- _EXERCISE INSTRUCTIONS_
Copy out the entries that come next, exactly.

*** DATA ***

theorem claimsSent_append (b : PortBlock) (messages : List PoolMessage) :
    ({ b with toPool := b.toPool ++ messages } : PortBlock).claimsSent =
      b.claimsSent + ({ b with toPool := messages } : PortBlock).claimsSent :=
  List.countP_append

/-- A list without claims counts none. -/
theorem claimsSent_zero {b : PortBlock} (h : ∀ n, PoolMessage.claim n ∉ b.toPool) : b.claimsSent = 0 := by
  unfold PortBlock.claimsSent
  rw [List.countP_eq_zero]
  intro m hm
  cases m with
  | donation _ => simp
  | claim n => exact absurd hm (h n)

theorem claimsSent_zero_not_mem {b : PortBlock} (h : b.claimsSent = 0) (n : Nat) :
    PoolMessage.claim n ∉ b.toPool := by
  intro hm
  unfold PortBlock.claimsSent at h
  rw [List.countP_eq_zero] at h
  exact h _ hm rfl

/-! ## The claims of an evaluation (R27, R30) -/

/-- What an evaluation leaves of claims: none, or one, sent and exact for the entry it ended at. -/
def Evaluated.ClaimsExactly (i : Installed) (r : Evaluated) : Prop :=
  (r.meter.claim = none ∧ r.messages = []) ∨
    ∃ n e, r.meter.claim = some ⟨n, true⟩ ∧ r.messages = [.claim n] ∧
      (waitingRest r.queue).head? = some e ∧ i.profile.flags.borrow = true ∧
      inScope i.profile.scope e.request.kind = true ∧ n = shortfallOf i r.meter e.request ∧ 1 ≤ n

theorem shortfallOf_pos {i : Installed} {m : Meter} {r : Request} (fails : ¬ PassesTest i m r) :
    1 ≤ shortfallOf i m r := by
  unfold PassesTest at fails
  unfold shortfallOf
  split <;> simp_all <;> omega

/-- R30: a claim is made in scope, where the test fails, with BORROW set. -/
theorem decideEntry_claim {k : Port} {i : Installed} {m : Meter} {r : Request} {n : Nat}
    (h : decideEntry k i m r = .claim n) : i.profile.flags.borrow = true ∧
      inScope i.profile.scope r.kind = true ∧ n = shortfallOf i m r ∧ 1 ≤ n := by
  cases scope : inScope i.profile.scope r.kind with
  | false =>
    rw [decideEntry_out k i m r scope] at h
    cases h
  | true =>
    by_cases passes : PassesTest i m r
    · rw [decideEntry_passes k i m r scope passes] at h
      cases h
    · rw [decideEntry_fails k i m r scope passes] at h
      split at h
      · next borrow =>
        injection h with h
        exact ⟨borrow, rfl, h.symm, h ▸ shortfallOf_pos passes⟩
      · cases h

/-- An ADMITTED entry in front changes nothing of the claims. -/
theorem Evaluated.ClaimsExactly.behind {i : Installed} {r r' : Evaluated} (h : r.ClaimsExactly i)
    (meter : r'.meter = r.meter) (messages : r'.messages = r.messages)
    (queue : waitingRest r'.queue = waitingRest r.queue) : r'.ClaimsExactly i := by
  unfold Evaluated.ClaimsExactly
  rw [meter, messages, queue]
  exact h

theorem refuse_claim (m : Meter) (e : QueueEntry) : (m.refuse e).claim = m.claim := by
  unfold Meter.refuse
  split <;> rfl

theorem evaluateQueue_claimsExactly (k : Port) (i : Installed) (m : Meter) (q : List QueueEntry)
    (unclaimed : m.claim = none) : (evaluateQueue k i m q).ClaimsExactly i := by
  induction q generalizing m with
  | nil => exact .inl ⟨unclaimed, rfl⟩
  | cons e rest ih =>
    cases status : e.status with
    | admitted =>
      refine (ih m unclaimed).behind ?_ ?_ ?_ <;> simp only [evaluateQueue, status]
      exact waitingRest_cons_admitted status _
    | waiting =>
      cases decided : decideEntry k i m e.request with
      | admission m' ns =>
        obtain ⟨-, -, -, -, -, claim⟩ := decideEntry_keeps decided
        refine (ih m' (claim.trans unclaimed)).behind ?_ ?_ ?_ <;> simp only [evaluateQueue, status, decided]
        exact waitingRest_cons_admitted rfl _
      | refuse =>
        left
        simp only [evaluateQueue, status, decided]
        exact ⟨(refuse_claim m e).trans unclaimed, trivial⟩
      | claim n =>
        right
        obtain ⟨borrow, scope, exactly, one⟩ := decideEntry_claim decided
        simp only [evaluateQueue, status, decided]
        exact ⟨n, e, rfl, rfl, by simp [waitingRest, status], borrow, scope, exactly, one⟩

theorem crossHighMark_claim (k : Port) (i : Installed) (m : Meter) :
    (crossHighMark k i m).1.claim = m.claim := by
  rw [crossHighMark_eq]
  split <;> rfl

theorem crossHighMark_running (k : Port) (i : Installed) (m : Meter) :
    (crossHighMark k i m).1.windowRunning = m.windowRunning := by
  rw [crossHighMark_eq]
  split <;> rfl

/-- R31: a grant admits the entry under claim, and the evaluation behind it may claim again. -/
theorem grantQueue_claimsExactly (k : Port) (i : Installed) (n : Nat) (m : Meter) (q : List QueueEntry)
    (unclaimed : m.claim = none) : (grantQueue k i n m q).ClaimsExactly i := by
  cases waiting : waitingRest q with
  | nil =>
    simp only [grantQueue, waiting]
    exact .inl ⟨unclaimed, rfl⟩
  | cons e rest =>
    rw [grantQueue_eq k i n m waiting rfl unclaimed]
    refine (evaluateQueue_claimsExactly k i _ rest ?_).behind rfl rfl ?_
    · rw [crossHighMark_claim]
      rfl
    · rw [waitingRest_admitted_append (admittedRun_allAdmitted q)]
      exact waitingRest_cons_admitted rfl _

theorem refuseQueue_claimsExactly (i : Installed) (m : Meter) (q : List QueueEntry)
    (unclaimed : m.claim = none) : (refuseQueue m q).ClaimsExactly i := by
  unfold refuseQueue
  split
  · exact .inl ⟨unclaimed, rfl⟩
  · exact .inl ⟨(refuse_claim m _).trans unclaimed, rfl⟩

/-- What an evaluation, a grant or a refusal keeps of the window (R27, R31). -/
def Evaluated.KeepsWindow (m : Meter) (r : Evaluated) : Prop :=
  r.meter.installed = m.installed ∧ r.meter.windowRunning = m.windowRunning

theorem evaluateQueue_keepsWindow (k : Port) (i : Installed) (m : Meter) (q : List QueueEntry) :
    (evaluateQueue k i m q).KeepsWindow m := by
  obtain ⟨-, -, -, running, installed⟩ := evaluateQueue_meter k i m q
  exact ⟨installed, running⟩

*** End of DATA ***

- _ANSWER SECTION_
theorem claimsSent_append (b : PortBlock) (messages : List PoolMessage) :
    ({ b with toPool := b.toPool ++ messages } : PortBlock).claimsSent =
      b.claimsSent + ({ b with toPool := messages } : PortBlock).claimsSent :=
  List.countP_append

/-- A list without claims counts none. -/
theorem claimsSent_zero {b : PortBlock} (h : ∀ n, PoolMessage.claim n ∉ b.toPool) : b.claimsSent = 0 := by
  unfold PortBlock.claimsSent
  rw [List.countP_eq_zero]
  intro m hm
  cases m with
  | donation _ => simp
  | claim n => exact absurd hm (h n)

theorem claimsSent_zero_not_mem {b : PortBlock} (h : b.claimsSent = 0) (n : Nat) :
    PoolMessage.claim n ∉ b.toPool := by
  intro hm
  unfold PortBlock.claimsSent at h
  rw [List.countP_eq_zero] at h
  exact h _ hm rfl

/-! ## The claims of an evaluation (R27, R30) -/

/-- What an evaluation leaves of claims: none, or one, sent and exact for the entry it ended at. -/
def Evaluated.ClaimsExactly (i : Installed) (r : Evaluated) : Prop :=
  (r.meter.claim = none ∧ r.messages = []) ∨
    ∃ n e, r.meter.claim = some ⟨n, true⟩ ∧ r.messages = [.claim n] ∧
      (waitingRest r.queue).head? = some e ∧ i.profile.flags.borrow = true ∧
      inScope i.profile.scope e.request.kind = true ∧ n = shortfallOf i r.meter e.request ∧ 1 ≤ n

theorem shortfallOf_pos {i : Installed} {m : Meter} {r : Request} (fails : ¬ PassesTest i m r) :
    1 ≤ shortfallOf i m r := by
  unfold PassesTest at fails
  unfold shortfallOf
  split <;> simp_all <;> omega

/-- R30: a claim is made in scope, where the test fails, with BORROW set. -/
theorem decideEntry_claim {k : Port} {i : Installed} {m : Meter} {r : Request} {n : Nat}
    (h : decideEntry k i m r = .claim n) : i.profile.flags.borrow = true ∧
      inScope i.profile.scope r.kind = true ∧ n = shortfallOf i m r ∧ 1 ≤ n := by
  cases scope : inScope i.profile.scope r.kind with
  | false =>
    rw [decideEntry_out k i m r scope] at h
    cases h
  | true =>
    by_cases passes : PassesTest i m r
    · rw [decideEntry_passes k i m r scope passes] at h
      cases h
    · rw [decideEntry_fails k i m r scope passes] at h
      split at h
      · next borrow =>
        injection h with h
        exact ⟨borrow, rfl, h.symm, h ▸ shortfallOf_pos passes⟩
      · cases h

/-- An ADMITTED entry in front changes nothing of the claims. -/
theorem Evaluated.ClaimsExactly.behind {i : Installed} {r r' : Evaluated} (h : r.ClaimsExactly i)
    (meter : r'.meter = r.meter) (messages : r'.messages = r.messages)
    (queue : waitingRest r'.queue = waitingRest r.queue) : r'.ClaimsExactly i := by
  unfold Evaluated.ClaimsExactly
  rw [meter, messages, queue]
  exact h

theorem refuse_claim (m : Meter) (e : QueueEntry) : (m.refuse e).claim = m.claim := by
  unfold Meter.refuse
  split <;> rfl

theorem evaluateQueue_claimsExactly (k : Port) (i : Installed) (m : Meter) (q : List QueueEntry)
    (unclaimed : m.claim = none) : (evaluateQueue k i m q).ClaimsExactly i := by
  induction q generalizing m with
  | nil => exact .inl ⟨unclaimed, rfl⟩
  | cons e rest ih =>
    cases status : e.status with
    | admitted =>
      refine (ih m unclaimed).behind ?_ ?_ ?_ <;> simp only [evaluateQueue, status]
      exact waitingRest_cons_admitted status _
    | waiting =>
      cases decided : decideEntry k i m e.request with
      | admission m' ns =>
        obtain ⟨-, -, -, -, -, claim⟩ := decideEntry_keeps decided
        refine (ih m' (claim.trans unclaimed)).behind ?_ ?_ ?_ <;> simp only [evaluateQueue, status, decided]
        exact waitingRest_cons_admitted rfl _
      | refuse =>
        left
        simp only [evaluateQueue, status, decided]
        exact ⟨(refuse_claim m e).trans unclaimed, trivial⟩
      | claim n =>
        right
        obtain ⟨borrow, scope, exactly, one⟩ := decideEntry_claim decided
        simp only [evaluateQueue, status, decided]
        exact ⟨n, e, rfl, rfl, by simp [waitingRest, status], borrow, scope, exactly, one⟩

theorem crossHighMark_claim (k : Port) (i : Installed) (m : Meter) :
    (crossHighMark k i m).1.claim = m.claim := by
  rw [crossHighMark_eq]
  split <;> rfl

theorem crossHighMark_running (k : Port) (i : Installed) (m : Meter) :
    (crossHighMark k i m).1.windowRunning = m.windowRunning := by
  rw [crossHighMark_eq]
  split <;> rfl

/-- R31: a grant admits the entry under claim, and the evaluation behind it may claim again. -/
theorem grantQueue_claimsExactly (k : Port) (i : Installed) (n : Nat) (m : Meter) (q : List QueueEntry)
    (unclaimed : m.claim = none) : (grantQueue k i n m q).ClaimsExactly i := by
  cases waiting : waitingRest q with
  | nil =>
    simp only [grantQueue, waiting]
    exact .inl ⟨unclaimed, rfl⟩
  | cons e rest =>
    rw [grantQueue_eq k i n m waiting rfl unclaimed]
    refine (evaluateQueue_claimsExactly k i _ rest ?_).behind rfl rfl ?_
    · rw [crossHighMark_claim]
      rfl
    · rw [waitingRest_admitted_append (admittedRun_allAdmitted q)]
      exact waitingRest_cons_admitted rfl _

theorem refuseQueue_claimsExactly (i : Installed) (m : Meter) (q : List QueueEntry)
    (unclaimed : m.claim = none) : (refuseQueue m q).ClaimsExactly i := by
  unfold refuseQueue
  split
  · exact .inl ⟨unclaimed, rfl⟩
  · exact .inl ⟨(refuse_claim m _).trans unclaimed, rfl⟩

/-- What an evaluation, a grant or a refusal keeps of the window (R27, R31). -/
def Evaluated.KeepsWindow (m : Meter) (r : Evaluated) : Prop :=
  r.meter.installed = m.installed ∧ r.meter.windowRunning = m.windowRunning

theorem evaluateQueue_keepsWindow (k : Port) (i : Installed) (m : Meter) (q : List QueueEntry) :
    (evaluateQueue k i m q).KeepsWindow m := by
  obtain ⟨-, -, -, running, installed⟩ := evaluateQueue_meter k i m q
  exact ⟨installed, running⟩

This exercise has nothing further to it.